The demonstration flights were conducted during a press conference on Sunday, during which New York City Mayor Eric Adams announced that the city would electrify two of the three heliports located in Manhattan — Downtown Manhattan Heliport and East 34th Street. (The third heliport is privately owned.) Beta Technologies, which is also developing an electric aircraft, showed off its interoperable aircraft charging technology at the event.
The move is a huge win for so-called “electric vertical take-off and landing” (eVTOL) developers, who will likely need hefty public investment in order to get their commercial air taxi service off the ground by the middle of the decade.
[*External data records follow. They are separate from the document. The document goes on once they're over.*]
-- ==== Sys2Proof/Machine/Core.lean ====
section
/-! DEFINITION. Core.lean: the machine the host sees. -/

def Sys2Proof.core : Host.Core := { State := Sys2Proof.Machine.State, Fault := Sys2Proof.Machine.Fault, Refusal := Sys2Proof.Machine.Refusal, step := Sys2Proof.Machine.step, reset := Sys2Proof.Machine.State.reset }
end

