-- ==== Sys2Proof/Laws/Memory.lean ====
section
/-! SUPPORT. Laws/Memory.lean: read after write, and that the radio driver's writes keep RXBUF's canonical form. -/

namespace Sys2Proof.Machine

theorem Memory.wf_nil : Memory.wf [] = true := rfl

theorem Memory.wfFrom_cons {lo k : Nat} {b : Byte} {m : Memory} :
    Memory.wfFrom lo ((k, b) :: m) = true ↔
      lo ≤ k ∧ k < rxbufSize ∧ b ≠ Memory.unlisted ∧ Memory.wfFrom (k + 1) m = true := by
  simp [Memory.wfFrom, and_assoc]

/-- A canonical list stays canonical from any lower address. -/
theorem Memory.wfFrom_mono {lo lo' : Nat} {m : Memory} (h : Memory.wfFrom lo m = true) (hl : lo' ≤ lo) :
    Memory.wfFrom lo' m = true := by
  cases m with
  | nil => rfl
  | cons c m =>
    obtain ⟨k, b⟩ := c
    rw [Memory.wfFrom_cons] at h ⊢
    exact ⟨hl.trans h.1, h.2⟩

/-- Below the first listed address everything is unlisted. -/
theorem Memory.read_below {lo a : Nat} {m : Memory} (h : Memory.wfFrom lo m = true) (ha : a < lo) :
    Memory.read m a = Memory.unlisted := by
  induction m generalizing lo with
  | nil => rfl
  | cons c m ih =>
    obtain ⟨k, b⟩ := c
    obtain ⟨hk, -, -, hm⟩ := Memory.wfFrom_cons.mp h
    rw [Memory.read, if_neg (by omega)]
    exact ih hm (by omega)

theorem Memory.wfFrom_write {lo a : Nat} {b : Byte} {m : Memory} (h : Memory.wfFrom lo m = true)
    (hlo : lo ≤ a) (ha : a < rxbufSize) : Memory.wfFrom lo (Memory.write m a b) = true := by
  induction m generalizing lo with
  | nil =>
    unfold Memory.write
    split
    · rfl
    · rename_i hb
      exact Memory.wfFrom_cons.mpr ⟨hlo, ha, hb, rfl⟩
  | cons c m ih =>
    obtain ⟨k, c⟩ := c
    obtain ⟨hk, hk', hc, hm⟩ := Memory.wfFrom_cons.mp h
    unfold Memory.write
    split
    · split
      · exact h
      · rename_i hak hb
        exact Memory.wfFrom_cons.mpr ⟨hlo, ha, hb, Memory.wfFrom_cons.mpr ⟨hak, hk', hc, hm⟩⟩
    · split
      · rename_i hak
        subst hak
        split
        · exact Memory.wfFrom_mono hm (by omega)
        · rename_i hb
          exact Memory.wfFrom_cons.mpr ⟨hlo, ha, hb, hm⟩
      · exact Memory.wfFrom_cons.mpr ⟨hk, hk', hc, ih hm (by omega)⟩

/-- A write keeps the canonical form. -/
theorem Memory.wf_write {a : Nat} {b : Byte} {m : Memory} (h : Memory.wf m = true) (ha : a < rxbufSize) :
    Memory.wf (Memory.write m a b) = true :=
  Memory.wfFrom_write h (Nat.zero_le a) ha

theorem Memory.read_writeFrom {lo a a' : Nat} {b : Byte} {m : Memory} (h : Memory.wfFrom lo m = true) :
    Memory.read (Memory.write m a b) a' = if a' = a then b else Memory.read m a' := by
  induction m generalizing lo with
  | nil =>
    unfold Memory.write
    by_cases hb : b = Memory.unlisted <;> by_cases haa : a' = a
    · simp [Memory.read, hb, haa]
    · simp [Memory.read, hb]
    · simp [Memory.read, hb, haa]
    · simp [Memory.read, hb, haa, Ne.symm haa]
  | cons c m ih =>
    obtain ⟨k, c⟩ := c
    obtain ⟨-, -, -, hm⟩ := Memory.wfFrom_cons.mp h
    unfold Memory.write
    split
    · rename_i hak
      split
      · rename_i hb
        split
        · rename_i haa
          subst haa
          rw [hb]
          exact Memory.read_below (lo := k) (Memory.wfFrom_cons.mpr ⟨le_rfl, (Memory.wfFrom_cons.mp h).2⟩) hak
        · rfl
      · by_cases haa : a' = a
        · simp [Memory.read, haa]
        · simp [Memory.read, haa, Ne.symm haa]
    · split
      · rename_i hak
        subst hak
        by_cases haa : a' = a
        · subst haa
          split
          · rename_i hb
            rw [if_pos rfl, hb]
            exact Memory.read_below hm (by omega)
          · simp [Memory.read]
        · split <;> simp [Memory.read, Ne.symm haa]
      · rename_i h1 h2
        by_cases hk : k = a'
        · subst hk
          simp [Memory.read, Ne.symm h2]
        · simp only [Memory.read, if_neg hk]
          exact ih hm

/-- A read after a write: the written byte at its address, every other byte as before. -/
theorem Memory.read_write {a a' : Nat} {b : Byte} {m : Memory} (h : Memory.wf m = true) :
    Memory.read (Memory.write m a b) a' = if a' = a then b else Memory.read m a' :=
  Memory.read_writeFrom h

/-- The delivery of a frame keeps the canonical form. -/
theorem Memory.wf_deliverFrom {bs : List Byte} {a : Nat} {m : Memory} (h : Memory.wf m = true) :
    Memory.wf (Memory.deliverFrom a bs m) = true := by
  induction bs generalizing a m with
  | nil => exact h
  | cons b bs ih =>
    unfold Memory.deliverFrom
    split
    · rename_i ha
      exact ih (Memory.wf_write h ha)
    · exact h

theorem Memory.wf_deliver {bs : List Byte} {m : Memory} (h : Memory.wf m = true) :
    Memory.wf (Memory.deliver bs m) = true :=
  Memory.wf_deliverFrom h

theorem Memory.read_deliverFrom {bs : List Byte} {a a' : Nat} {m : Memory} (h : Memory.wf m = true) :
    Memory.read (Memory.deliverFrom a bs m) a' =
      if a ≤ a' ∧ a' < a + bs.length ∧ a' < rxbufSize then bs.getD (a' - a) 0 else Memory.read m a' := by
  induction bs generalizing a m with
  | nil => rw [Memory.deliverFrom, if_neg (by simp only [List.length_nil]; omega)]
  | cons b bs ih =>
    unfold Memory.deliverFrom
    split
    · rename_i ha
      rw [ih (Memory.wf_write h ha), Memory.read_write h]
      by_cases haa : a' = a
      · subst haa
        rw [if_neg (by omega), if_pos rfl, if_pos (by simp only [List.length_cons]; omega)]
        simp
      · rw [if_neg haa]
        by_cases hin : a + 1 ≤ a' ∧ a' < a + 1 + bs.length ∧ a' < rxbufSize
        · rw [if_pos hin, if_pos (by simp only [List.length_cons]; omega)]
          obtain ⟨d, rfl⟩ : ∃ d, a' = a + 1 + d := ⟨a' - (a + 1), by omega⟩
          rw [show a + 1 + d - (a + 1) = d by omega, show a + 1 + d - a = d + 1 by omega]
          rfl
        · rw [if_neg hin, if_neg (by simp only [List.length_cons]; omega)]
    · rw [if_neg (by omega)]

/-- What RXBUF holds after a delivery: the frame's bytes from address 0, every other byte as before. -/
theorem Memory.read_deliver {bs : List Byte} {a : Nat} {m : Memory} (h : Memory.wf m = true) :
    Memory.read (Memory.deliver bs m) a =
      if a < bs.length ∧ a < rxbufSize then bs.getD a 0 else Memory.read m a := by
  rw [Memory.deliver, Memory.read_deliverFrom h]
  simp

end Sys2Proof.Machine
end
Some of this investment has already started to materialize: in September, Joby announced that it would site its new aircraft factory in Dayton, Ohio, in a deal sweetened by upwards of $325 million in state incentives and benefits.
The eVTOL industry is benefiting from some major tailwinds — notably, climate commitments from dozens of cities, including New York City, to aggressively reduce carbon emissions and transition to clean energy. New York City’s aim is to reduce emissions by 80% from a 2005 baseline by 2050 — and electrifying the two heliports under its jurisdiction is one part of that.
Joby Aviation has had New York City in mind for some time. In October last year, the company announced that it would roll out its commercial service in New York and Los Angeles first, as part of a landmark “city-to-airport” service deal with its investor Delta Airlines. Joby estimated that the service could shrink the transit time from Manhattan to John F. Kennedy International Airport to just seven minutes.